Isolamento Infantil
Fraca resiliência emocional faz com que a criança sinta de forma muito intensa as dessintonias na relação com os outros.
Normalmente, são crianças que preferem o contacto com o adulto, a quem sentem como securizante. São crianças com pouca voz, pouca presença, pouco carisma. Em duas palavras, são crianças sobretudo inseguras e sós. Nem sempre os pais destas crianças as trazem ao psicólogo, encontrando justificações na personalidade dos seus filhos, ou numa fase de desenvolvimento que estarão, supostamente, a passar, ou identificando-se a eles (“eu também era assim”). Porém, em meu entender, o isolamento social é sempre um sinal preocupante. Somos seres de relação e é na nela que encontramos prazer, dinamismo, desafio e crescimento/expansão.
O desenvolvimento infantil desejavelmente ocorre no sentido positivo e expansivo: em termos da expressão da vontade e das capacidades próprias; do reconhecimento das competências sociais, descobrindo no outro um parceiro de brincadeira e de descoberta; de desejo de explorar o meio que o rodeia, humano e físico. Quando a criança se sente alegre, segura e confiante, o mundo está ao seu alcance para ser descoberto e é-lhe natural transformar as dificuldades em desafios para ultrapassar. Tem mais capacidade para gerir as diferenças e os temperamentos das outras crianças. Não se isola; transforma. Não se assusta perante a dessintonia relacional e trabalha ativamente no sentido de alcançar nova sintonia.
Quando uma criança se isola é porque sente dificuldade em gerir as exigências emocionais que a relação com os outros lhe coloca. Isso pode acontecer por muitas razões, mas percebemos de antemão que a sua auto-estima está fragilizada e que tem um estilo inseguro e evitante de lidar com os outros. Isola-se e evita porque sente que a relação com o outro é de uma exigência emocional à qual não consegue dar a resposta satisfatória – não consegue sentir-se competente na sua capacidade de ser interessante e gostada pelo outro. Sente-se falhada e aquém. Sente-se diminuída e inferiorizada.

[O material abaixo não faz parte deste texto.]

-- ==== Sys2Proof/Laws/KeepsFirmware.lean ====
section
/-!
SUPPORT. What every operation of Machine/Firmware.lean keeps (Laws/Keeps.lean).
-/
namespace Sys2Proof.Machine

set_option Elab.async false
set_option linter.all false

theorem State.fwCause_keeps {s₀ s : State} (h : Keeps s₀ s) (c : Nat) :
    Keeps s₀ (State.fwCause s c).2 := by
  unfold State.fwCause
  repeat'
    first
      | with_reducible assumption
      | intro _
      | with_reducible apply Keeps.ite
      | with_reducible apply State.draw_keeps
      | extract_lets
      | split
      | (dsimp +zetaDelta only; split)
      | with_reducible apply Keeps.mkU

theorem State.raiseFloor_keeps {s₀ s : State} (h : Keeps s₀ s) (kind : Nat) (svn : Nat) :
    Keeps s₀ (State.raiseFloor s kind svn) := by
  unfold State.raiseFloor
  repeat'
    first
      | with_reducible assumption
      | intro _
      | with_reducible apply Keeps.ite
      | extract_lets
      | split
      | (dsimp +zetaDelta only; split)
      | with_reducible apply Keeps.mkU
      | with_reducible apply Keeps.mkFirm
      | with_reducible exact rfl
      | with_reducible exact List.prefix_refl _
      | (dsimp +zetaDelta only; with_reducible exact rfl)
      | (dsimp +zetaDelta only; with_reducible exact List.prefix_refl _)
      | exact rfl
      | exact List.prefix_refl _
      | exact List.prefix_append _ _

theorem State.mapSpares_keeps {s₀ s : State} (h : Keeps s₀ s) :
    Keeps s₀ (State.mapSpares s) := by
  unfold State.mapSpares
  repeat'
    first
      | with_reducible assumption
      | intro _
      | with_reducible apply Keeps.ite
      | with_reducible apply Keeps.foldl
      | with_reducible apply Keeps.foldl_fst
      | with_reducible apply Keeps.foldl_snd
      | extract_lets
      | split
      | (dsimp +zetaDelta only; split)
      | with_reducible apply Keeps.mkU
      | with_reducible apply Keeps.mkFirm
      | with_reducible exact rfl
      | with_reducible exact List.prefix_refl _
      | (dsimp +zetaDelta only; with_reducible exact rfl)
      | (dsimp +zetaDelta only; with_reducible exact List.prefix_refl _)
      | exact rfl
      | exact List.prefix_refl _
      | exact List.prefix_append _ _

A criança procura proteger-se emocionalmente da deceção e da humilhação sentidas no confronto direto com a qualidade dinâmica das relações (têm altos e baixos) e face à tomada de consciência da sua inabilidade. Efetivamente, fraca resiliência emocional faz com que a criança sinta de forma muito intensa e profunda as dessintonias na relação com os outros. Não são vividas como parte do processo/vida (onde sempre existe uma oscilação entre sintonia e dessintonia, até se criarem novas sintonias), mas como falhanço pessoal e relacional, corroborando internamente a crença no seu fraco valor e competência para gerir os desafios e as frustrações nas relações com os outros.
À deceção geralmente está associada a zanga face a si mesmo e ao outro, muitas vezes inconsciente, que faz com estas crianças tenham um sentido crítico (culpa) em relação a si mesmas, mas também em relação aos outros, destruidor, dificultando a emergência de uma perspetiva mais construtiva (ao invés de destrutiva) e de estratégias de gestão das relações mais criativas e plásticas.
Da minha prática clínica, estas dificuldades manifestam uma intricada ligação entre características genéticas (introversão) e estilo relacional inseguro e evitante desenvolvido na relação de vinculação com as figuras precoces significativas (que provavelmente também apresentam um estilo maioritariamente inseguro e evitante de relação), beneficiando de um trabalho psicoterapêutico assente no entusiasmo pelo estímulo das competências que ficaram em suspenso no desenvolvimento do sujeito.